Four years ago today I went out to play with the kids and take photos in the snow. Two minutes into it I slipped on smooth ice under the snow and landed on my head and watched the Presidential Inauguration through the fog of a mild concussion (Hillary Clinton, I feel your pain). Sometimes it still hurts on that spot at the back of my head, and it hurts, too, to know that not everything has gone as well as we had hoped over the last four years. We feel more divided and less safe and we are still at war, but we seem to be making progress in a lot of important areas even as we fall behind in others.
In 2009, we were elated at the historical significance of Barack Obama’s election and also in survival mode from the Great Recession. Then, we were looking at some huge milestones for our kids and wondering how we would survive those.

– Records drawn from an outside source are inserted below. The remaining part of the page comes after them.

-- ==== Sys2Proof/Tests/Slice0.lean ====
section
/-! SUPPORT. The model's own tests. Expected results are from spec/95_test_vectors.md (the vector is named) or worked by hand
from the rules named. The witness_ theorems show, for each statement with hypotheses, a state and operands that meet them. -/

namespace Sys2Proof.Machine

/-! ### Helpers -/

/-- A configuration: a grey default palette, a texture whose first bits are 1, 0, 1 and then zeros, starts at 2 but for
entry 1 at 1, rectangles of two pixels side by side, visited right to left, whose stamp position is the right one and is kept from
column 0; empty circles. -/
def sample : Configuration where
  defaultPalette := Vector.replicate 39 0x88
  pattern :=
    { circles := Vector.replicate 7 ⟨[], ⟨0, 0⟩, ⟨.x, .y⟩⟩
      dotClamp := ⟨.const 0, .const 0⟩
      rectangles := Vector.replicate 8 ⟨(10, 10), (11, 10), [(11, 10)], ⟨11, 10⟩, ⟨.ifLess .x (.const 1) (.const 1) .x, .y⟩⟩
      texture := (Vector.replicate 32 0).set 0 0b10100000
      textureStart := (Vector.replicate 128 2).set 1 1 }

/-- A block past its header check, with the pen (0,0), about to run `bytes`. -/
def ready (bytes : List Byte) : State :=
  { hostLoad sample ([hdr0, hdr1] ++ bytes) with pos := 2, pen := some ⟨0, 0⟩ }

/-- The same without a pen. -/
def noPen (bytes : List Byte) : State :=
  { hostLoad sample ([hdr0, hdr1] ++ bytes) with pos := 2 }

/-- The same with drawing disabled. -/
def dark (bytes : List Byte) : State :=
  { hostLoad sample ([hdr0, hdr1] ++ bytes) with pos := 2, visualEnabled := false }

/-- A field of the next state, if there is one. -/
def nextIs {α : Type} [DecidableEq α] (o : Host.Outcome State Fault Refusal) (f : State → α) (v : α) : Bool :=
  match o with
  | .next t => f t == v
  | .fault _ => false
  | .refused _ => false

/-- The pixels of the framebuffer that are listed, as (x, y, colour). -/
def pixels (s : State) : List (Nat × Nat × Nat) :=
  s.fb.map fun c => (c.1 % 320, c.1 / 320, c.2.toNat)

/-! ### Well-formedness: an ill-formed term for each check -/

theorem test_wf_refuses_ext0A0B : Instr.wellFormed (.extUnknown0A0B 0x0C) = false := by decide
theorem test_wf_refuses_ext0C0F : Instr.wellFormed (.extUnknown0C0F 0x0B) = false := by decide
theorem test_wf_refuses_ext101F : Instr.wellFormed (.extUnknown101F 0x20) = false := by decide
theorem test_wf_refuses_ext203F : Instr.wellFormed (.extUnknown203F 0x1F) = false := by decide
theorem test_wf_refuses_ext407F : Instr.wellFormed (.extUnknown407F 0x80) = false := by decide
theorem test_wf_refuses_ext80FF : Instr.wellFormed (.extUnknown80FF 0x7F) = false := by decide
theorem test_wf_refuses_op007F : Instr.wellFormed (.unknownOpcode007F 0x80) = false := by decide
theorem test_wf_refuses_op80BF : Instr.wellFormed (.unknownOpcode80BF 0xC0) = false := by decide
theorem test_wf_refuses_opC0DF : Instr.wellFormed (.unknownOpcodeC0DF 0xE0) = false := by decide
theorem test_wf_refuses_opE0EF : Instr.wellFormed (.unknownOpcodeE0EF 0xF0) = false := by decide

/-! ### Decoding: words written out bit by bit from R60 and R61 -/

theorem test_decode_colour : decode [0b11110000, 0x00] = .ok (.setVisualColor, 1) ∧
    decode [0b11110001] = .ok (.disableVisual, 1) ∧ decode [0b11110010, 0xFF] = .ok (.setPriorityColor, 1) ∧
    decode [0b11110011] = .ok (.disablePriority, 1) ∧ decode [0b11111011, 0x03] = .ok (.setControlColor, 1) ∧
    decode [0b11111100] = .ok (.disableControl, 1) ∧ decode [0b11111111] = .ok (.pictureEnd, 1) := by decide
theorem test_decode_lines : decode [0b11110101, 0x00] = .ok (.mediumRelativeLines, 1) ∧
    decode [0b11110110, 0x00] = .ok (.longLines, 1) ∧ decode [0b11110111, 0x00] = .ok (.shortRelativeLines, 1) := by decide
theorem test_decode_fill : decode [0b11111000, 0x00, 0x01, 0x01] = .ok (.floodFill, 1) := by decide
theorem test_decode_patterns : decode [0b11110100, 0x00] = .ok (.shortRelativePatterns, 1) ∧
    decode [0b11111001, 0x25] = .ok (.setPattern, 1) ∧ decode [0b11111010, 0x00] = .ok (.longPatterns, 1) ∧
    decode [0b11111101, 0x00] = .ok (.mediumRelativePatterns, 1) := by decide
theorem test_decode_extended : decode [0b11111110] = .ok (.extendedCommand, 1) ∧
    decode [0b11111110, 0b00000000] = .ok (.setPaletteEntries, 2) ∧
    decode [0b11111110, 0b00000001, 0x01] = .ok (.setEntirePalette, 2) ∧
    decode [0b11111110, 0b00000010] = .ok (.ext02, 2) ∧ decode [0b11111110, 0b00000011] = .ok (.ext03, 2) ∧
    decode [0b11111110, 0b00000100] = .ok (.ext04, 2) ∧ decode [0b11111110, 0b00000101] = .ok (.ext05, 2) ∧
    decode [0b11111110, 0b00000110] = .ok (.ext06, 2) ∧ decode [0b11111110, 0b00000111] = .ok (.ext07, 2) ∧
    decode [0b11111110, 0b00001000] = .ok (.ext08, 2) := by decide
theorem test_decode_unknown_ext : decode [0b11111110, 0b00001001] = .ok (.extUnknown09, 2) ∧
    decode [0b11111110, 0b00001011] = .ok (.extUnknown0A0B 0x0B, 2) ∧
    decode [0b11111110, 0b00001111] = .ok (.extUnknown0C0F 0x0F, 2) ∧
    decode [0b11111110, 0b00010000] = .ok (.extUnknown101F 0x10, 2) ∧
    decode [0b11111110, 0b00111111] = .ok (.extUnknown203F 0x3F, 2) ∧
    decode [0b11111110, 0b01000000] = .ok (.extUnknown407F 0x40, 2) ∧
    decode [0b11111110, 0b11110000] = .ok (.extUnknown80FF 0xF0, 2) := by decide
theorem test_decode_unknown_op : decode [0b01111111] = .ok (.unknownOpcode007F 0x7F, 1) ∧
    decode [0b10000000, 0x00] = .ok (.unknownOpcode80BF 0x80, 1) ∧
    decode [0b11011111] = .ok (.unknownOpcodeC0DF 0xDF, 1) ∧
    decode [0b11101111] = .ok (.unknownOpcodeE0EF 0xEF, 1) ∧ decode [] = .error .endOfStream := by decide
theorem test_table_words : decodeTableWord 8 0xF6 = some .longLines ∧ decodeTableWord 8 0xFE = some .extendedCommand ∧
    decodeTableWord 16 0xFE00 = some .setPaletteEntries ∧
    decodeTableWord 16 0xFE0B = some (.extUnknown0A0B 0x0B) ∧ decodeTableWord 8 0x12 = some (.unknownOpcode007F 0x12) := by
  decide
theorem test_fetch_word_runs : nextIs (step (State.reset.withFetchWord 8 0xF9)) State.pos 4 = true ∧
    nextIs (step (State.reset.withFetchWord 16 0xFE01)) State.pos 45 = true ∧
    nextIs (step (State.reset.withFetchWord 8 0xF6)) State.status .running = true := by decide

/-! ### Operands -/

/-- V-ENC-A. -/
theorem test_abs : absPoint 0x10 0x3F 0xBD = ⟨319, 189⟩ ∧ absPoint 0x01 0x01 0x01 = ⟨1, 257⟩ ∧
    absPoint 0xEF 0xFF 0xFF = ⟨3839, 4095⟩ ∧ encodeAbs ⟨319, 189⟩ = [0x10, 0x3F, 0xBD] := by decide
/-- V-ENC-S. -/
theorem test_short : shortStep 0x9A ⟨0, 0⟩ = ⟨-1, -2⟩ ∧ shortStep 0xEF ⟨0, 0⟩ = ⟨-6, -7⟩ ∧
    shortStep 0x88 ⟨0, 0⟩ = ⟨0, 0⟩ ∧ shortStep 0xFF ⟨0, 0⟩ = ⟨-7, -7⟩ ∧ encodeShort (-1) (-2) = 0x9A := by decide
/-- V-ENC-M. -/
theorem test_medium : mediumStep 0x85 0xFB ⟨2, 2⟩ = ⟨0, 0⟩ ∧ mediumStep 0x80 0x80 ⟨100, 50⟩ = ⟨0, 50⟩ ∧
    mediumStep 0x7F 0x7F ⟨314, 185⟩ = ⟨319, 189⟩ ∧ mediumStep 0xEF 0x81 ⟨200, 150⟩ = ⟨73, 39⟩ ∧
    [encodeMediumDy (-5), encodeMediumDx 2] = [0x85, 0x02] := by decide
/-- V-ENC-N. -/
theorem test_next_is_command : nextIsCommand (ready []) = true ∧ nextIsCommand (ready [0xF0]) = true ∧
    nextIsCommand (ready [0xEF]) = false := by decide
/-- V-PAT-7. -/
theorem test_flag_fields : usesTexture 0x25 = true ∧ isRectangle 0x25 = false ∧ patternSize 0x25 = 5 ∧
    isRectangle 0x17 = true ∧ patternSize 0x17 = 7 ∧ usesTexture 0xC8 = false ∧ patternSize 0xC8 = 0 := by decide
/-- The texture cursor wraps at 254 (R131). -/
theorem test_texture_wraps : texNext 253 = 0 ∧ texNext 0 = 1 := by decide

Now, we are satisfied from having accomplished so much, proud of our children, but weary and a little worried about the world we are handing to them. It is a new kind of uncertainty, informed by the realization that talking about peace and compromise are so much easier than accomplishing them – and we really thought we knew that. Sometimes it’s like the 1970s all over again, just with better clothes and more cynicism (which I didn’t think was possible).
I still have high hopes for our President, still feel the same thrill at seeing the monuments and marble corridors in Washington that we have visited a few times in recent years, still look ahead optimistically to the next milestones for our family. And I still walk very gingerly in the snow.